In this example, the endpoint is validated to start with https://, preventing accidental HTTP usage. Additionally, avoid relying on instance metadata service defaults that may serve HTTP; prefer explicit HTTPS configuration. For local testing, use a mock endpoint only for development, and ensure it also supports TLS if exposed externally.

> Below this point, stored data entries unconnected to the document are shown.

/-- WINDOW_EXPIRY (R114): the pending WINDOW alert of that id, once its window has run, becomes due, whether armed or not. If it is
the first and the unit may take it, it takes the air at once (R117, R120; logs 9 and 43 on the push); while disarmed, with an alert on air, or behind another that
is not due, it only becomes due. An id whose window has not run, or that is not pending, changes nothing (log 5).

ALERT_REARM (R116): DONE and nothing with the flag set. With it clear the flag is set, a first pending alert that is due takes the air at
once, and one that is not due waits on.

A break opportunity, here the SEQ_STOP of a RUNNING sequencer, gives the air to a first pending WINDOW alert that is not yet due (R47,
R118), once the stop is complete; the ALERT record saves the STOPPED sequencer. A segue point that the head had reached is taken with the
stop (log 43), so that no later SEQ_START or pop gives its opportunity. -/
def Obligations.PendingAlertsComeDue : Prop :=
  (∀ (s : State) (id : Nat),
     ((∀ p ∈ s.al.table, p.id = id → p.due = true ∨ p.expiry = none ∨
         ∀ e, p.expiry = some e → (s.ev.clock - p.arrival).toNat < (e - p.arrival).toNat) →
       completes (.windowExpiry id) s s) ∧
     (∀ (pre post : List PendingAlert) (p : PendingAlert) (e : Clock), s.al.table = pre ++ p :: post → p.id = id →
       (∀ q ∈ pre ++ post, q.id ≠ id) → p.due = false → p.expiry = some e →
       (e - p.arrival).toNat ≤ (s.ev.clock - p.arrival).toNat →
       ((s.al.armed = false ∨ s.al.onAir ≠ none ∨ s.air.state = .starting ∨ s.air.state = .alertWake ∨
           ∃ q, pre.head? = some q ∧ q.due = false) →
         completes (.windowExpiry id) s { s with al := { s.al with table := pre ++ { p with due := true } :: post } }) ∧
       (pre = [] → s.al.armed = true → s.al.onAir = none → s.air.state = .onAir →
         ∃ t, completes (.windowExpiry id) s t ∧ s.givesAirTo t p post ∧ t.air = s.air ∧ t.tl = s.tl ∧ t.cl = s.cl))) ∧
  (∀ (s : State) (rest body : List Byte), s.asks .alr rest body →
     (s.al.armed = true → turnedAway (.alertRearm .alr rest) s .alr (0x43#8 :: rest) .done) ∧
     (s.al.armed = false → (∀ p, s.al.table.head? = some p → p.due = false) →
       completes (.alertRearm .alr rest) s
         { s with al := { s.al with armed := true }, cl := s.replied .alr (0x43#8 :: rest) .done [] }) ∧
     (∀ (p : PendingAlert) (post : List PendingAlert), s.al.armed = false → s.al.onAir = none → s.air.state = .onAir →
       s.al.table = p :: post → p.due = true →
       ∃ t, completes (.alertRearm .alr rest) s t ∧ State.givesAirTo { s with al := { s.al with armed := true } } t p post ∧
         t.air = s.air ∧ t.tl = s.tl ∧ t.cl = s.replied .alr (0x43#8 :: rest) .done [])) ∧
  (∀ (s : State) (l : LaneId) (rest body : List Byte) (p : PendingAlert) (post : List PendingAlert), s.asks l rest body → l ≠ .alr →
     s.sq.state = .running → s.ps.records = [] → s.al.table = p :: post → p.due = false → s.al.armed = true → s.al.onAir = none →
     s.air.state = .onAir →
     ∃ t, completes (.seqStop l rest) s t ∧ s.givesAirTo t p post ∧ (∃ r, t.ps.records = [r] ∧ r.seqState = .stopped) ∧
       t.sq.breakSignal = false ∧ t.air = s.air ∧ t.tl = s.tl ∧ t.cl = s.replied l (0x15#8 :: rest) .done [])

/-- The phases of an alert (R122, R123). ATTENTION_END at the attention length leads to MESSAGE, or to CLOSING without message audio;
MESSAGE_TRUNCATED at the maximum duration leads to CLOSING with the ending TRUNCATED; ALERT_AUDIO_END ends MESSAGE, and is BAD_STATE in
another phase and UNKNOWN for another id. Before their time, and with no alert on air, the events change nothing (log 5).

ALERT_CANCEL (R127): a pending alert leaves the table and is logged CANCELLED, and where the unit is armed a due alert behind it takes
the air (R117; logs 9 and 43 on the push); the on-air alert passes to CLOSING with the ending CANCELLED, and in CLOSING is left as it is; any other id is UNKNOWN. -/
def Obligations.AlertPhasesAndCancel : Prop :=
  (∀ (s : State) (x : OnAirAlert), s.al.onAir = some x →
     (x.phase ≠ .attention ∨ x.count < x.attention → completes .attentionEnd s s) ∧
     (x.phase = .attention → x.attention ≤ x.count →
       completes .attentionEnd s
         { s with al := { s.al with onAir := some { x with phase := if x.audio then .message else .closing, count := 0 } } }) ∧
     (x.phase ≠ .message ∨ x.count < x.maxDuration → completes .messageTruncated s s) ∧
     (x.phase = .message → x.maxDuration ≤ x.count →
       completes .messageTruncated s
         { s with al := { s.al with onAir := some { x with phase := .closing, count := 0, ending := some .truncated } } }) ∧
     ∀ (rest more : List Byte) (i3 i2 i1 i0 : Byte), s.asks .alr rest (i3 :: i2 :: i1 :: i0 :: more) →
       (x.id ≠ word32 i3 i2 i1 i0 → turnedAway (.alertAudioEnd .alr rest) s .alr (0x41#8 :: rest) .unknown) ∧
       (x.id = word32 i3 i2 i1 i0 → x.phase ≠ .message →
         turnedAway (.alertAudioEnd .alr rest) s .alr (0x41#8 :: rest) .badState) ∧
       (x.id = word32 i3 i2 i1 i0 → x.phase = .message →
         completes (.alertAudioEnd .alr rest) s
           { s with al := { s.al with onAir := some { x with phase := .closing, count := 0 } }
                    cl := s.replied .alr (0x41#8 :: rest) .done [] })) ∧
  (∀ s : State, s.al.onAir = none →
     completes .attentionEnd s s ∧ completes .messageTruncated s s ∧ completes .alertEnd s s ∧
     ∀ (rest more : List Byte) (i3 i2 i1 i0 : Byte), s.asks .alr rest (i3 :: i2 :: i1 :: i0 :: more) →
       turnedAway (.alertAudioEnd .alr rest) s .alr (0x41#8 :: rest) .unknown) ∧
  (∀ (s : State) (rest more : List Byte) (i3 i2 i1 i0 : Byte) (id : Nat), s.asks .alr rest (i3 :: i2 :: i1 :: i0 :: more) →
     id = word32 i3 i2 i1 i0 →
     ((∀ p ∈ s.al.table, p.id ≠ id) → (∀ x, s.al.onAir = some x → x.id ≠ id) →
       turnedAway (.alertCancel .alr rest) s .alr (0x42#8 :: rest) .unknown) ∧
     (∀ (pre post : List PendingAlert) (p : PendingAlert), s.al.table = pre ++ p :: post → p.id = id →
       (∀ q ∈ pre, q.id ≠ id) → ∀ al : AlertUnit, al = { s.al.logged [p.record .cancelled] with table := pre ++ post } →
       ((s.al.armed = false ∨ s.al.onAir ≠ none ∨ s.air.state = .starting ∨ s.air.state = .alertWake ∨
           ∀ q, (pre ++ post).head? = some q → q.due = false) →
         completes (.alertCancel .alr rest) s { s with al := al, cl := s.replied .alr (0x42#8 :: rest) .done [] }) ∧
       (∀ (q : PendingAlert) (qs : List PendingAlert), s.al.armed = true → s.al.onAir = none → s.air.state = .onAir →
         pre ++ post = q :: qs → q.due = true →
         ∃ t, completes (.alertCancel .alr rest) s t ∧ State.givesAirTo { s with al := al } t q qs ∧ t.air = s.air ∧
           t.tl = s.tl ∧ t.cl = s.replied .alr (0x42#8 :: rest) .done [])) ∧
     (∀ x : OnAirAlert, (∀ p ∈ s.al.table, p.id ≠ id) → s.al.onAir = some x → x.id = id →
       (x.phase = .closing → turnedAway (.alertCancel .alr rest) s .alr (0x42#8 :: rest) .done) ∧
       (x.phase ≠ .closing →
         completes (.alertCancel .alr rest) s
           { s with
             al := { s.al with onAir := some { x with phase := .closing, count := 0, ending := some .cancelled } }
             cl := s.replied .alr (0x42#8 :: rest) .done [] })))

Integrate these checks into your CI/CD pipeline using the middleBrick GitHub Action to automatically fail builds when insecure configurations are detected. The dashboard can track encryption compliance over time, and the CLI allows on-demand verification with middlebrick scan <url>. For AI-assisted development, the MCP Server enables scanning directly from your coding assistant, surfacing TLS issues before deployment.

Related CWEs: encryption

CWE IDNameSeverity
CWE-319Cleartext Transmission of Sensitive Information HIGH
CWE-295Improper Certificate Validation HIGH
CWE-326Inadequate Encryption Strength HIGH
CWE-327Use of a Broken or Risky Cryptographic Algorithm HIGH
CWE-328Use of Weak Hash HIGH
CWE-330Use of Insufficiently Random Values HIGH
CWE-338Use of Cryptographically Weak PRNG MEDIUM
CWE-693Protection Mechanism Failure MEDIUM
CWE-757Selection of Less-Secure Algorithm During Negotiation HIGH
CWE-261Weak Encoding for Password HIGH

Frequently Asked Questions

What should I do if my DynamoDB endpoint is configured via AWS SDK defaults and I'm unsure whether TLS is enforced?
Explicitly set the endpoint URL to an HTTPS address in your client initialization and avoid relying on SDK defaults. Inspect environment variables and configuration files for entries like AWS_ENDPOINT_URL or endpoint_url, and ensure they begin with https://. Use tools like middleBrick to validate that runtime calls are made over TLS.
Can using HTTP for DynamoDB in a private VPC be considered safe?
No. Even within a private VPC, traffic can be intercepted through compromised instances or misconfigured routing. Encryption in transit protects against internal threats and ensures defense-in-depth. Always enforce HTTPS regardless of network placement to align with security best practices and compliance requirements.